>>>>>

-- ==== Sys2Proof/Safety.lean ====
section
/-!
DEFINITION. Safety.lean: the terms that claims use: which host commands are available where (R177, R186),
which frames a station may build (R162 to R172), what becomes of a frame heard and of one gone from the line (R41,
R155, R158), and the invariants of the station.
-/
namespace Sys2Proof.Machine

/-! ### Host commands -/

/-- The availability of each host command (R186); none for a row that is no host command. -/
def availability : Instr → Option Availability
  | .setRole _ | .setStation _ | .setClock _ | .setLineRate _ | .setTiming _ | .setRamp _ | .setStrobe _
  | .start _ => some ⟨true, false, false, none⟩
  | .seatAsk _ | .seatYield _ | .seatDecline _ | .seatRelease _ | .seatSetpoint _ | .seatLimit _
  | .seatHold _ | .seatGo _ | .seatAbandon _ | .seatRead _ | .contextWrite _ | .contextRead _ | .seizeArm _
  | .seize _ | .haltMachine _ | .resumeMachine _ | .fleetRead _ => some ⟨false, false, true, some .chair⟩
  | .position _ | .slotRead _ => some ⟨false, true, true, some .machine⟩
  | .localHalt _ | .localResume _ | .clearBinding _ => some ⟨false, false, true, some .machine⟩
  | .zoneWrite _ | .zoneRead _ | .zoneGeneration _ | .zoneFence _ | .zoneLookup _ | .statusRead _
  | .noticeRead _ | .softReset _ => some ⟨true, true, true, none⟩
  | _ => none

/-- The host command has the parameter bytes it needs (R176, R177); a row that is no host command needs
none. -/
def parametersPresent : Instr → Bool
  | .setRole ps | .setStation ps | .seatAsk ps | .seatYield ps | .seatDecline ps | .seatRelease ps
  | .seatHold ps | .seatGo ps | .seatAbandon ps | .seatRead ps | .seizeArm ps | .seize ps
  | .haltMachine ps | .resumeMachine ps | .fleetRead ps | .zoneGeneration ps => decide (1 ≤ ps.length)
  | .setClock ps | .setLineRate ps | .setStrobe ps | .seatLimit ps | .position ps | .zoneLookup ps =>
    decide (2 ≤ ps.length)
  | .zoneRead ps => decide (3 ≤ ps.length)
  | .contextRead ps => decide (4 ≤ ps.length)
  | .setRamp ps | .zoneFence ps => decide (5 ≤ ps.length)
  | .seatSetpoint ps | .zoneWrite ps => decide (7 ≤ ps.length)
  | .setTiming ps => decide (13 ≤ ps.length)
  | .contextWrite ps => contextWriteLong ps
  | _ => true

/-- The seat index a host command names, if it names a seat (R185). -/
def seatNamed : Instr → Option Nat
  | .seatYield ps | .seatDecline ps | .seatRelease ps | .seatSetpoint ps | .seatLimit ps | .seatHold ps
  | .seatGo ps | .seatAbandon ps | .seatRead ps | .contextWrite ps | .contextRead ps =>
    some (param ps 0)
  | _ => none

/-- The response codes of an accepted command; every other is a refusal (R178, R187). -/
def accepted (code : ResponseCode) : Bool := decide (code = .ok ∨ code = .adjusted)

/-! ### Frames a station builds (R162) -/

/-- A number of a two-byte field: 0..65535. -/
def sixteenBits (n : Nat) : Bool := decide (n < 65536)

/-- A transfer number or a burst number: 1..255. -/
def numbered (n : Nat) : Bool := decide (1 ≤ n ∧ n ≤ 255)

/-- Demands in their ranges (R162). -/
def demandOk (d : Setpoints) : Bool := decide (clampSetpoints d = d)

/-- A body whose fields lie in the ranges of their types: what a station builds (R162, R165 to R172). -/
def sendable : Body → Bool
  | .beacon _ c e _ l _ t => decide (c ≤ 60) && sixteenBits e && decide (l ≤ 250) && decide (t ≤ 255)
  | .drive e q d => sixteenBits e && decide (q ≤ 255) && demandOk d
  | .ask t | .seize t => decide (t.limit ≤ 250)
  | .grant e _ => sixteenBits e
  | .refuse r => decide (refuseReasonOf (reasonByte r) = some r)
  | .propose a e => decide (1 ≤ a ∧ a ≤ 60) && sixteenBits e
  | .yield e l => sixteenBits e && decide (8 ≤ l ∧ l ≤ 384)
  | .decline e | .release e | .resume e => sixteenBits e
  | .openTransfer t s r l =>
    numbered t && decide (1 ≤ s ∧ s ≤ 60) && decide (1 ≤ r ∧ r ≤ 60) && decide (s ≠ r)
      && decide (8 ≤ l ∧ l ≤ 384)
  | .segment t b i ws =>
    numbered t && numbered b && decide (1 ≤ ws.length ∧ ws.length ≤ 8) && decide (i + ws.length ≤ 384)
  | .hold t b | .stop t b => numbered t && numbered b
  | .go t b j => numbered t && numbered b && decide (j ≤ 383)
  | .sum t l _ => numbered t && decide (l ≤ 384)
  | .accept t _ => numbered t
  | .lag t j => numbered t && decide (j ≤ 383)
  | .abandon t r => numbered t && decide (abortReasonOf (reasonByte r) = some r)
  | .commit c e t => decide (1 ≤ c ∧ c ≤ 60) && sixteenBits e && numbered t
  | .abort t r c e =>
    numbered t && decide (abortReasonOf (reasonByte r) = some r) && decide (c ≤ 60) && sixteenBits e
  | .admission e t => sixteenBits e && decide (t.limit ≤ 250)
  | .halt => true

/-- A frame a station may build: stations and body fields in their ranges. -/
def Frame.sendable (f : Frame) : Bool :=
  sourceOk f.source && targetOk f.target && Machine.sendable f.body

/-! ### Invariants -/

/-- The buffers hold no more than their places: 32 notices (R191), 8 frames of which 3 SEGMENT in the
transmit queue (R151), 8 frames in the receive FIFO (R160), 8 cache entries (R126), 32 fleet records, one
for each station (R114). -/
structure BuffersBounded (s : State) : Prop where
  notices : s.notices.queue.length ≤ 32
  transmit : s.line.queue.length ≤ 8
  segments : segmentCount s.line.queue ≤ 3
  receive : s.line.fifo.length ≤ 8
  cache : s.zones.cache.length ≤ 8
  fleet : ∀ c, s.blocks = .chair c → c.fleet.length ≤ 32 ∧ (c.fleet.map (·.machine)).Nodup

/-- The zone table and the context areas stand in their canonical form (log 21). -/
structure StoresCanonical (s : State) : Prop where
  table : storeWf ZoneEntry.absent s.zones.table = true
  areas : ∀ c, s.blocks = .chair c → ∀ i, storeWf (0 : Word) (c.seats.get i).area.words = true

/-- The Drive Gate agrees with its inputs (R65 to R71, R75, R76, R83, R84). -/
structure GateAgrees (c : Configuration) (b : Binding) (g : DriveGate) : Prop where
  combined : g.combined = rightsInter b.admittedRights b.zoneResult.rights
  ramp : ∀ r, g.ramp = some r → r.value = rampValue r.start c.rampStep c.crawlFloor r.expiries
  ceiling : g.ceiling = effectiveCeiling c b g
  reverse : g.reverse = g.ceiling * c.reverseRatio / 8
  outputs : g.outputs = clampedOutputs g
  driveEnable : g.driveEnable = true ↔ 0 < g.ceiling
  strobe : g.strobeActive = true ↔ g.strobeTimer.isSome = true ∨ g.halted = true

/-- On a MACHINE the gate agrees with its inputs, and in SETUP and LISTEN the binding is UNBOUND with no
heartbeat and no ramp (R3, R4, R64). -/
structure GateSound (s : State) : Prop where
  agrees : ∀ m, s.blocks = .machine m → GateAgrees s.config m.binding m.gate
  quiet : ∀ m, s.blocks = .machine m → s.station ≠ .online →
    m.binding.state = .unbound ∧ m.binding.heartbeat = none ∧ m.gate.ramp = none

/-- No two seats name the same machine, and no seat names the machine armed for seizure (R86, R108). -/
structure SeatsApart (s : State) : Prop where
  apart : ∀ c, s.blocks = .chair c → ∀ i j, i ≠ j → (c.seats.get i).state ≠ .free →
    (c.seats.get j).state ≠ .free → (c.seats.get i).machine ≠ (c.seats.get j).machine
  armed : ∀ c, s.blocks = .chair c → ∀ m, c.armed = some m → ∀ i, (c.seats.get i).names m = false

/-- The lookup cache holds at most 8 entries, no two of which conflict (R126, R128). -/
structure CacheSound (z : Zones) : Prop where
  places : z.cache.length ≤ 8
  apart : z.cache.Pairwise fun a b => conflicts a b = false

/-- The halt latch of a MACHINE; clear on any other station (R63). -/
def State.halted (s : State) : Bool :=
  match s.blocks with
  | .machine m => m.gate.halted
  | _ => false

/-- The epoch of a MACHINE's binding record; none on any other station (R1). -/
def State.epoch (s : State) : Option Nat :=
  match s.blocks with
  | .machine m => some m.binding.epoch
  | _ => none

/-- The rows that set the configuration record (R198). -/
def setsConfiguration : Instr → Bool
  | .setStation _ | .setClock _ | .setLineRate _ | .setTiming _ | .setRamp _ | .setStrobe _ => true
  | _ => false

/-- The rows at which a MACHINE's epoch rises (R7). -/
def bindsAChair : Instr → Bool
  | .ask | .seizeFrame | .release | .accept => true
  | _ => false

/-- The rows that set the halt latch (R79). -/
def setsLatch : Instr → Bool
  | .halt | .localHalt _ => true
  | _ => false

/-- The rows that clear the halt latch (R24, R80, R199, R204, R206). -/
def clearsLatch : Instr → Bool
  | .resume | .localResume _ | .hardReset | .setRole _ | .completeFrame .. => true
  | _ => false

/-! ### Frames offered in order -/

/-- Frames offered to the transmit queue in order (R5, R151). -/
def State.sends (fs : List Frame) (s : State) : State := fs.foldl (fun t f => t.send f) s

/-- Notices raised in order (R192). -/
def State.raises (ns : List Notice) (s : State) : State := ns.foldl (fun t n => t.raise n) s

/-! ### The frame a role takes, and what its event leaves -/

/-- The station is a MACHINE in ONLINE with `f` at the head of its receive FIFO (R4, R160). -/
def State.machineHears (m : MachineBlocks) (f : Frame) (rest : List Frame) (s : State) : Prop :=
  s.station = .online ∧ s.blocks = .machine m ∧ s.line.fifo = f :: rest

/-- The station is a CHAIR in ONLINE with `f` at the head of its receive FIFO (R158, R160). -/
def State.chairHears (c : ChairBlocks) (f : Frame) (rest : List Frame) (s : State) : Prop :=
  s.station = .online ∧ s.blocks = .chair c ∧ s.line.fifo = f :: rest

/-- The station is a CHAIR in ONLINE: where its host's commands are taken (R177). -/
def State.chairOnline (c : ChairBlocks) (s : State) : Prop := s.station = .online ∧ s.blocks = .chair c

/-- The station with a machine's record and gate. -/
def State.withMachine (b : Binding) (g : DriveGate) (s : State) : State :=
  { s with blocks := .machine ⟨b, g⟩ }

/-- The station with a chair's blocks. -/
def State.withChair (c : ChairBlocks) (s : State) : State := { s with blocks := .chair c }

/-- Seat `i` is the first seat, in seat index order, that names a machine (R86). -/
def ChairBlocks.seatOf (machine : Nat) (i : Fin 4) (c : ChairBlocks) : Prop :=
  (c.seats.get i).names machine = true ∧ ∀ j, j < i → (c.seats.get j).names machine = false

/-- No seat names a machine (R86). -/
def ChairBlocks.unnamed (machine : Nat) (c : ChairBlocks) : Prop :=
  ∀ i, (c.seats.get i).names machine = false

/-- Seat `i` is the lowest-numbered FREE seat (R92). -/
def ChairBlocks.firstFree (i : Fin 4) (c : ChairBlocks) : Prop :=
  (c.seats.get i).state = .free ∧ ∀ j, j < i → (c.seats.get j).state ≠ .free

/-- A machine's record in the Fleet View (R114). -/
def ChairBlocks.recordOf (machine : Nat) (c : ChairBlocks) : Option FleetRecord :=
  c.fleet.find? fun r => decide (r.machine = machine)

/-- No receiver of the engine holds the pressure flag, so that a frame that leaves the receive FIFO changes
nothing there (R47, R49). -/
def Engine.unpressed (e : Engine) : Prop :=
  ∀ a r, e.active = some a → a.side = .receiver r → r.pressure = false

/-- A seat as it stands once freed: the limit, the context area, the drive sequence, the ask repeat and its terms
kept (R87). -/
def Seat.freed (q : Seat) : Seat :=
  { Seat.reset with limit := q.limit, area := q.area, sequence := q.sequence
                    askRepeated := q.askRepeated, asked := q.asked }

/-- A chair's blocks with seat `i` freed, and its machine's record gone if it has aged (R87, R116). -/
def ChairBlocks.freed (i : Fin 4) (age now : Nat) (c : ChairBlocks) : ChairBlocks :=
  { c with
    seats := c.seats.set i (c.seats.get i).freed
    fleet := c.fleet.filter fun r =>
      !(decide (r.machine = (c.seats.get i).machine) && decide (age ≤ now - r.heardAt)) }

<<<<<

• **WHAT THE EXERCISE ASKS**:
Above is a listing; print exactly its lines from the one with "false, false, none⟩" through the one with "true, true, some .machine⟩", and no other lines.

• **FINAL ANSWER**:
  | .start _ => some ⟨true, false, false, none⟩
  | .seatAsk _ | .seatYield _ | .seatDecline _ | .seatRelease _ | .seatSetpoint _ | .seatLimit _
  | .seatHold _ | .seatGo _ | .seatAbandon _ | .seatRead _ | .contextWrite _ | .contextRead _ | .seizeArm _
  | .seize _ | .haltMachine _ | .resumeMachine _ | .fleetRead _ => some ⟨false, false, true, some .chair⟩
  | .position _ | .slotRead _ => some ⟨false, true, true, some .machine⟩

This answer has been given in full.